Something quite disturbing is happening in the nation’s capital. Bureaucrats in one of the federal government’s biggest departments have issued a gag order against what they deem to be unfair criticism of President Obama’s health care reform proposals. Not only are these bureaucrats making a mockery of the First Amendment’s guarantee of freedom of speech, they are also denying information that millions of elderly Americans have a right to receive.
Here’s the situation: Earlier this month, officials with the Louisville, Ky.-based Humana Corp. sent a one-page letter to all of its policyholders who participate in the Medicare Advantage program. The letter was entirely factual and pointed out, among other things, that because of cuts proposed under Obamacare, “millions of seniors and disabled individuals could lose many of the important benefits and services that make Medicare Advantage health plans so valuable.”
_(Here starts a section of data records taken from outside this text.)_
/-- What reading the operands of a row answers is well-formed but for the row's prefixes, and its
bytes are the head of the row and the operand bytes read. -/
theorem readOperands_body {p : Prefixes} {s : Selected} {bs rest : List Byte} {i : Instr}
    (hs : s.fieldsOk) (h : readOperands p s bs = .ok (i, rest)) :
    i.operandsOk = true ∧ i.body ++ rest = s.head ++ bs := by
  unfold readOperands at h
  obtain ⟨f, reg, rm⟩ := s
  cases f with
  | movRmR | xorRmR =>
    cases h
    simp [Instr.operandsOk, Prefixes.selects, hasBit_regNum, Instr.body, Selected.head,
      field_regNum]
  | movRImm =>
    obtain ⟨v, hv, rfl, rfl⟩ := withImm_ok h
    have himm := toNat_ofNat_of_lt 64 p.width.bytes_le hv
    have hlt : v < 2 ^ p.width.bits := by rwa [Width.bits_eq, Nat.pow_mul]
    clear h
    simp [-BitVec.toNat_ofNat, Instr.operandsOk, Prefixes.selects, hasBit_regNum, Instr.body,
      Selected.head, plusR_eq _ p.b false, himm, hlt]
  | movRmImm =>
    obtain ⟨v, hv, rfl, rfl⟩ := withImm_ok h
    have himm := toNat_ofNat_of_lt 32 p.width.modRMImmBytes_le hv
    have hlt : v < 2 ^ (8 * p.width.modRMImmBytes) := by rwa [Nat.pow_mul]
    obtain rfl : reg = 0#3 := hs
    clear h
    simp [-BitVec.toNat_ofNat, Instr.operandsOk, Prefixes.selects, hasBit_regNum, Instr.body,
      Selected.head, field_regNum, himm, hlt]
  | subRmImm8 =>
    obtain ⟨v, hv, rfl, rfl⟩ := withImm_ok h
    obtain rfl : reg = 5#3 := hs
    clear h
    simp [-BitVec.toNat_ofNat, Instr.operandsOk, Prefixes.selects, hasBit_regNum, Instr.body,
      Selected.head, field_regNum, toNat_ofNat_of_lt 8 le_rfl hv]
  | subRmImm32 =>
    obtain ⟨v, hv, rfl, rfl⟩ := withImm_ok h
    obtain rfl : reg = 5#3 := hs
    clear h
    simp [-BitVec.toNat_ofNat, Instr.operandsOk, Prefixes.selects, hasBit_regNum, Instr.body,
      Selected.head, field_regNum, toNat_ofNat_of_lt 32 le_rfl hv]
  | movR8M8 | movM8R8 =>
    obtain ⟨d8, v, -, rfl, rfl⟩ := withMemImm_ok h
    clear h
    simp [Instr.operandsOk, selectable_reg8, encodable_memRef p rm d8 hs, Instr.body,
      Selected.head, field_reg8, leBytes]
  | movR32M32 | movM32R32 =>
    obtain ⟨d8, v, -, rfl, rfl⟩ := withMemImm_ok h
    clear h
    simp [Instr.operandsOk, hasBit_regNum, encodable_memRef p rm d8 hs, Instr.body,
      Selected.head, field_regNum, leBytes]
  | movM32Imm32 =>
    obtain ⟨d8, v, hv, rfl, rfl⟩ := withMemImm_ok h
    obtain ⟨rfl : reg = 0#3, hrm⟩ := hs
    clear h
    simp [-BitVec.toNat_ofNat, Instr.operandsOk, encodable_memRef p rm d8 hrm, Instr.body,
      Selected.head, toNat_ofNat_of_lt 32 le_rfl hv]
  | cmpM8Imm8 =>
    obtain ⟨d8, v, hv, rfl, rfl⟩ := withMemImm_ok h
    obtain ⟨rfl : reg = 7#3, hrm⟩ := hs
    clear h
    simp [-BitVec.toNat_ofNat, Instr.operandsOk, encodable_memRef p rm d8 hrm, Instr.body,
      Selected.head, toNat_ofNat_of_lt 8 le_rfl hv]
  | pushR64 | popR64 =>
    cases h
    simp [Instr.operandsOk, hasBit_regNum, Instr.body, Selected.head, plusR_eq _ p.b false]
  | jeRel8 =>
    obtain ⟨v, hv, rfl, rfl⟩ := withImm_ok h
    clear h
    simp [-BitVec.toNat_ofNat, Instr.operandsOk, Instr.body, Selected.head,
      toNat_ofNat_of_lt 8 le_rfl hv]
  | jeRel32 | jmpRel32 =>
    obtain ⟨v, hv, rfl, rfl⟩ := withImm_ok h
    clear h
    simp [-BitVec.toNat_ofNat, Instr.operandsOk, Instr.body, Selected.head,
      toNat_ofNat_of_lt 32 le_rfl hv]
  | endbr64 | hlt | ret =>
    cases h
    exact ⟨rfl, rfl⟩

/-- Settles O3: what was read are prefixes that the row allows, the head of the row and operand
bytes, and these are the parts of the encoding. -/
theorem encodeOfDecodeIsTheBytesRead : Obligations.EncodeOfDecodeIsTheBytesRead := by
  intro bs rest i h
  obtain ⟨p, s, tail, rfl, hs, hp, hread⟩ := decode_ok h
  obtain ⟨hform, hpre, -⟩ := readOperands_row hp hread
  obtain ⟨hops, hbody⟩ := readOperands_body hs hread
  refine ⟨?_, ?_⟩
  · rw [wellFormed_iff, hform, hpre]
    exact ⟨hp, hops⟩
  · rw [encode, hpre, List.append_assoc, hbody, List.append_assoc]

end Sys2Proof
end

section
/-! PROOFS. What the decoder reads and refuses (30_encoding.md R76 to R100): the length of an
instruction, the faults of decoding, and the table of prefixes. -/

namespace Sys2Proof

/-! ### The number of bytes read (R96) -/

/-- Settles O4: what was read is the encoding, whose length is that of the table. -/
theorem decodedLengthIsTheTables : Obligations.DecodedLengthIsTheTables := by
  intro bs rest i h
  obtain ⟨-, rfl⟩ := encodeOfDecodeIsTheBytesRead bs rest i h
  have hlen := Machine.encode_length_eq_length i
  refine ⟨by rw [List.length_append, hlen], by rw [← hlen, List.drop_left], ?_⟩
  cases i with
  | movRImm p w =>
    have hbytes : w.bytes = w.bits / 8 := by cases w <;> rfl
    exact congrArg (p.count + 1 + ·) hbytes
  | movRmImm p w =>
    have hbytes : w.modRMImmBytes = if some w.bits = some 16 then 2 else 4 := by cases w <;> rfl
    exact congrArg (p.count + 2 + ·) hbytes
  | _ => rfl

/-! ### The faults of decoding (R99) -/

/-- The faults that decoding may raise. -/
def FaultCode.RaisedByDecode (c : FaultCode) : Prop :=
  c = .unsupportedPrefix ∨ c = .unsupportedOpcode ∨ c = .unsupportedModRM ∨ c = .truncated

theorem matchBytes_error {es bs : List Byte} {c : FaultCode} (h : matchBytes es bs = .error c) :
    c = .unsupportedOpcode ∨ c = .truncated := by
  induction es generalizing bs with
  | nil => cases h
  | cons e es ih =>
    cases bs with
    | nil => cases h; exact .inr rfl
    | cons b bs =>
      simp only [matchBytes] at h
      split_ifs at h
      · exact ih h
      · cases h; exact .inl rfl

theorem selectMemory_eq_error {mod : BitVec 2} {rm : BitVec 3} {c : FaultCode} (f : Form) :
    selectMemory f mod rm = .error c ↔ ¬ (mod = 1 ∧ rm ≠ 4) ∧ c = .unsupportedModRM := by
  unfold selectMemory
  split_ifs <;> simp_all [eq_comm]

theorem selectRegister_eq_error {mod : BitVec 2} {c : FaultCode} (f : Form) :
    selectRegister f mod = .error c ↔ mod ≠ 3 ∧ c = .unsupportedModRM := by
  unfold selectRegister
  split_ifs <;> simp_all [eq_comm]

/-- A row selection whose only faults are UNSUPPORTED_OPCODE and UNSUPPORTED_MODRM. -/
def RaisesRowFaults (r : Except FaultCode Form) : Prop :=
  ∀ c, r = .error c → c = .unsupportedOpcode ∨ c = .unsupportedModRM

theorem RaisesRowFaults.ite {p : Prop} [Decidable p] {a b : Except FaultCode Form}
    (ha : RaisesRowFaults a) (hb : RaisesRowFaults b) :
    RaisesRowFaults (if p then a else b) := by
  split
  · exact ha
  · exact hb
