-- ==== Sys2Proof/Machine/Ops.lean ====
section
/-! DEFINITION. The shared operations: the memories (spec 10_state R38 to R41), the stream ports (20_memory R70 to R75), the
life of a command (45_control R220 to R222), recording a fault (60_exceptions R256) and reset (70 R290, R291), and the core's
run of one-token steps (45_control R235). -/

namespace Sys2Proof.Machine

/-! ### Memories -/

/-- The item at an index; an unlisted index reads as `d`. -/
def Memory.read {α : Type} (d : α) : Memory α → Nat → α
  | [], _ => d
  | (k, v) :: m, a => if k = a then v else Memory.read d m a

/-- Writes an item, keeping the canonical form: writing `d` removes the entry. -/
def Memory.write {α : Type} [DecidableEq α] (d : α) : Memory α → Nat → α → Memory α
  | [], a, v => if v = d then [] else [(a, v)]
  | (k, w) :: m, a, v =>
    if a < k then (if v = d then (k, w) :: m else (a, v) :: (k, w) :: m)
    else if a = k then (if v = d then m else (a, v) :: m)
    else (k, w) :: Memory.write d m a v

/-- The canonical form of a memory of `n` items whose unlisted items are `d`: indexes strictly rising and below `n`, no item
equal to `d`. -/
abbrev Memory.wf {α : Type} (n : Nat) (d : α) (m : Memory α) : Prop :=
  m.Pairwise (fun x y => x.1 < y.1) ∧ ∀ e ∈ m, e.1 < n ∧ e.2 ≠ d

/-- The entry of a symbol without a code (R41). -/
def CodeEntry.empty : CodeEntry := ⟨0, 0⟩

/-- The record a window shows where there is no node (R35): all zero. -/
def Node.zero : Node := ⟨0, false, 0, some 0, some 0⟩

/-- `NODE[i]`. -/
def nodeAt (node : List Node) (i : Nat) : Node := node.getD i Node.zero

/-- `FREQ[s]` (R38). -/
def Tables.freqAt (t : Tables) (c : Symbol) : Word := Memory.read 0#32 t.freq c.toNat

/-- `FREQ[s] <- v` (R38): one entry, all 32 bits. -/
def Tables.setFreq (t : Tables) (c : Symbol) (v : Word) : Tables :=
  { t with freq := Memory.write 0#32 t.freq c.toNat v }

/-- `CODE[s]` (R41). -/
def Tables.codeAt (t : Tables) (c : Symbol) : CodeEntry := Memory.read CodeEntry.empty t.code c.toNat

/-- For every `s`, `FREQ[s] <- 0` (R130, R225). -/
def Tables.emptyFreq (t : Tables) : Tables := { t with freq := [] }

/-- For every `s`, `CODE[s].len <- 0`, `CODE[s].bits <- 0`; `NCODES <- 0` (R140, R165, R225). -/
def Tables.emptyCode (t : Tables) : Tables := { t with code := [], ncodes := 0 }

/-- `NNODES <- 0; ROOT <- NIL` (R225): no record is held any more. -/
def Tables.dropTree (t : Tables) : Tables := { t with node := [], root := none, nnodes := 0 }

/-- The code of an entry as a bit string in stream order (R41, R106): `bits[0], ..., bits[len-1]`. -/
def CodeEntry.path (e : CodeEntry) : List Bool := (List.range e.len).map e.bits.getLsbD

/-- The number whose binary digits, least significant first, are the bit string. -/
def bitsValue : List Bool → Nat
  | [] => 0
  | b :: p => b.toNat + 2 * bitsValue p

/-- The entry that holds a path (R165): `len = |p|`, `bits[i] = p[i]`, `bits[i] = 0` above. -/
def CodeEntry.ofPath (p : List Bool) : CodeEntry := ⟨p.length, BitVec.ofNat Config.maxlen (bitsValue p)⟩

/-! ### Stream ports -/

/-- Acceptance of a command that reads the port opens a fresh instance (R72): the one prepared first, or one of which
nothing is available yet. -/
def SourcePort.opened {α : Type} (p : SourcePort α) : SourcePort α :=
  ⟨true, p.upcoming.headD [], p.upcoming.tail⟩

/-- The end of a command closes the instance (R72): tokens it did not read are not seen by any later command. -/
def SourcePort.closed {α : Type} (p : SourcePort α) : SourcePort α := ⟨false, [], p.upcoming⟩

/-- `SrcRead` (R73): the next unread token and the port after it, or nothing while none is available. -/
def SourcePort.read {α : Type} (p : SourcePort α) : Option (SrcTok α × SourcePort α) :=
  match p.avail with
  | [] => none
  | t :: ts => some (t, { p with avail := ts })

/-- The environment prepares the stream of a later command (R72). -/
def SourcePort.prepare {α : Type} (p : SourcePort α) (ts : List (SrcTok α)) : SourcePort α :=
  { p with upcoming := p.upcoming ++ [ts] }

/-- The environment makes further tokens of the open instance available (R73); with no instance open there is nothing they
could belong to. -/
def SourcePort.supply {α : Type} (p : SourcePort α) (ts : List (SrcTok α)) : SourcePort α :=
  if p.isOpen then { p with avail := p.avail ++ ts } else p

/-- Acceptance of a command that writes the port opens a fresh instance (R72). -/
def SinkPort.opened {α : Type} (p : SinkPort α) : SinkPort α := { p with got := [] :: p.got }

/-- A sink's record of a token it has taken: at the end of the latest instance. -/
def recordTaken {α : Type} (x : Taken α) : List (List (Taken α)) → List (List (Taken α))
  | [] => [[x]]
  | cur :: older => (cur ++ [x]) :: older

/-- `SinkWrite` (R74): the sink's answer and the port after it, or nothing while the sink is not ready. -/
def SinkPort.write {α : Type} (p : SinkPort α) (t : SinkTok α) : Option (Answer × SinkPort α) :=
  match p.answers with
  | a :: as => some (a, { p with answers := as, got := recordTaken ⟨t, a⟩ p.got })
  | [] =>
    match p.thereafter with
    | some a => some (a, { p with got := recordTaken ⟨t, a⟩ p.got })
    | none => none

/-- The environment settles how the sink will answer (R74). -/
def SinkPort.answer {α : Type} (p : SinkPort α) (as : List Answer) (thereafter : Option Answer) : SinkPort α :=
  { p with answers := as, thereafter := thereafter }

/-- Which command uses which port (R72). -/
def Env.opened (e : Env) : Instr → Env
  | .nop => e
  | .count => { e with cin := e.cin.opened }
  | .build => e
  | .derive => e
  | .encode => { e with cin := e.cin.opened, bout := e.bout.opened }
  | .decode => { e with bin := e.bin.opened, cout := e.cout.opened }
  | .clear => e

/-- A command's end closes its source instances (R72, R256 step 5); a port that was not open has nothing to close. -/
def Env.closed (e : Env) : Env := { e with cin := e.cin.closed, bin := e.bin.closed }

/-- `SrcRead(CIN)`. -/
def State.readCin (s : State) : Option (SrcTok Symbol × State) :=
  s.env.cin.read.map fun r => (r.1, { s with env := { s.env with cin := r.2 } })

/-- `SrcRead(BIN)`. -/
def State.readBin (s : State) : Option (SrcTok ByteTok × State) :=
  s.env.bin.read.map fun r => (r.1, { s with env := { s.env with bin := r.2 } })

/-- `SinkWrite(BOUT, t)`. -/
def State.writeBout (s : State) (t : SinkTok ByteTok) : Option (Answer × State) :=
  (s.env.bout.write t).map fun r => (r.1, { s with env := { s.env with bout := r.2 } })

/-- `SinkWrite(COUT, t)`. -/
def State.writeCout (s : State) (t : SinkTok Symbol) : Option (Answer × State) :=
  (s.env.cout.write t).map fun r => (r.1, { s with env := { s.env with cout := r.2 } })

/-- `portid` (30_encoding R115): the identifiers of the four ports in `ERRINFO`. -/
def portidCin : Word := 0#32
def portidBin : Word := 1#32
def portidBout : Word := 2#32
def portidCout : Word := 3#32

/-! ### The life of a command -/

/-- `BITBUF <- 0; BITCNT <- 0; CUR <- NIL; PQ <- empty` (R220, R222, R256), and no place in a pseudocode. -/
def Work.idle (w : Work) : Work := { w with pq := [], bitbuf := 0#8, bitcnt := 0, cur := none, phase := .start }

/-- Acceptance (R220 step 3) of the command `i` presented by the word `w`. -/
def State.accept (s : State) (w : Word) (i : Instr) : State :=
  { s with
    status := s.status.accepted
    work := { s.work.idle with op := w.extractLsb' 0 8 }
    env := s.env.opened i }

/-- Rejection (R221, R228): nothing changes but `REJ`. -/
def State.reject (s : State) : State := { s with status := s.status.rejected }

/-- Completion (R222). -/
def State.complete (s : State) : State :=
  { s with status := s.status.completed, work := s.work.idle, env := s.env.closed }

/-- TAKING A FAULT, steps 2 to 5 of `raise Fault(code, info)` (R256): the working registers are cleared, the fault is recorded,
`ERR` set, `BUSY` and `DONE` cleared, the stream instances closed. Nothing is saved and control goes nowhere. -/
def State.takeFault (s : State) (code : FaultCode) (info : Word) : State :=
  { s with
    status := s.status.faulted
    regs := { s.regs with errcode := code.code, errinfo := info }
    work := s.work.idle
    env := s.env.closed }

/-- Leaving the fault state, CLEAR's `ERR <- 0; ERRCODE <- 0; ERRINFO <- 0` (R225, R272). -/
def State.leaveFault (s : State) : State :=
  { s with status := s.status.errCleared, regs := { s.regs with errcode := 0#8, errinfo := 0#32 } }

/-- Reset (R290, R291): all block state goes to its reset value, a running command is abandoned where it stands, no terminator
is written. The endpoints behind the ports, the host and its script are outside the block. -/
def State.hardReset (s : State) : State :=
  { State.reset with env := s.env.closed, script := s.script, reads := s.reads, draws := s.draws }

/-! ### The core's steps (R235) -/

/-- What one step of the core leads to. -/
inductive Micro
  /-- The command goes on from here. -/
  | more (s : State)
  /-- The environment holds the command: no token is available, or the sink is not ready. Nothing changes (R73). -/
  | hold
  /-- The command has ended, by completion or by a fault. -/
  | done (s : State)
deriving DecidableEq, Repr

/-- The state a step of the core leaves, from `s`. -/
def Micro.after (m : Micro) (s : State) : State :=
  match m with
  | .more s' => s'
  | .hold => s
  | .done s' => s'

/-- The core takes steps until the command ends, or waits on a port, or `n` steps are taken. -/
def runMicro (f : State → Micro) : Nat → State → State
  | 0, s => s
  | n + 1, s =>
    match f s with
    | .more s' => runMicro f n s'
    | .hold => s
    | .done s' => s'

/-- Moves to another place of the pseudocode. -/
def State.goto (s : State) (p : Phase) : State := { s with work := { s.work with phase := p } }

/-- `raise Fault(code, info)` (R256) in a command whose sink, if it has one, has not answered `fail`: `owesAbort` says whether
there is such a sink, to which `abort` is written first (step 1). Steps 2 to 5 are the end of the command, a step of its own (R235 (c)). -/
def State.raise (s : State) (owesAbort : Bool) (code : FaultCode) (info : Word) : Micro :=
  .more (s.goto (if owesAbort then .abort code info else .record code info))

/-- The `abort` write of R256 step 1 has led to `r`: the sink is not ready, or it took the token and its answer is ignored. -/
def abortTaken (r : Option (Answer × State)) (code : FaultCode) (info : Word) : Micro :=
  match r with
  | none => .hold
  | some (_, s) => .more (s.goto (.record code info))

/-- `SinkWrite(P, t)` used without its result (R14): the sink is not ready; or it answered `fail` and `Fault(STREAM, portid(P))` is
raised, nothing more being written to `P` (R74); or the command goes on as `k` says. -/
def sinkWritten (r : Option (Answer × State)) (portid : Word) (k : State → Micro) : Micro :=
  match r with
  | none => .hold
  | some (.fail, s) => s.raise false .stream portid
  | some (.ok, s) => k s

end Sys2Proof.Machine
end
The Humana letter angered Senate Finance Committee Chairman Sen. Max Baucus, D-Mont., who is the principal author of the Senate version of Obamacare, which indeed includes hundreds of millions of dollars’ worth of “savings” that are supposed to be achieved by eliminating waste and fraud in the Medicare Advantage program. When Washington politicians talk about saving money by cutting waste and fraud, hang on to your wallets. It’s their way of saying higher taxes are coming.
To make sure Americans don’t see through this smoke-and-mirror act, and to stay in the good graces of Baucus, the bureaucrats at the U.S. Department of Health and Human Services, which manages Medicare, ordered Humana and all other private companies participating in the Medicare Advantage program to “to end immediately all such mailings to beneficiaries and to remove any related materials directed to Medicare enrollees from your website.” They also added this blunt warning: “Please be advised that we take this matter very seriously and, based upon the findings of our investigation, will pursue compliance and enforcement actions. …”
There is no doubt that any speech about Obamacare by private citizens or companies — including false speech, according to federal courts — is protected under the First Amendment. Yet here we see the full power of the federal government being used to crush what some bureaucrats and an angry senator deem as “bad” speech. As Senate Minority Leader Mitch McConnell said: “This episode should be of serious concern to millions of seniors on Medicare who deserve to know what the government has in mind for their health care. But it should also frighten anyone who cherishes their First Amendment right to free speech — whether in Louisville, Helena, San Francisco or anywhere else.”
Senate Republicans say no Obama appointees with pending confirmations will go forward until the gag order is reversed. Finally, some backbone on the right side of “the world’s greatest deliberative body.”
UPDATE: Baucus title corrected
This editorial originally incorrectly identified Sen. Baucus as chairman of the Senate HELP committee. The Examiner regrets the error.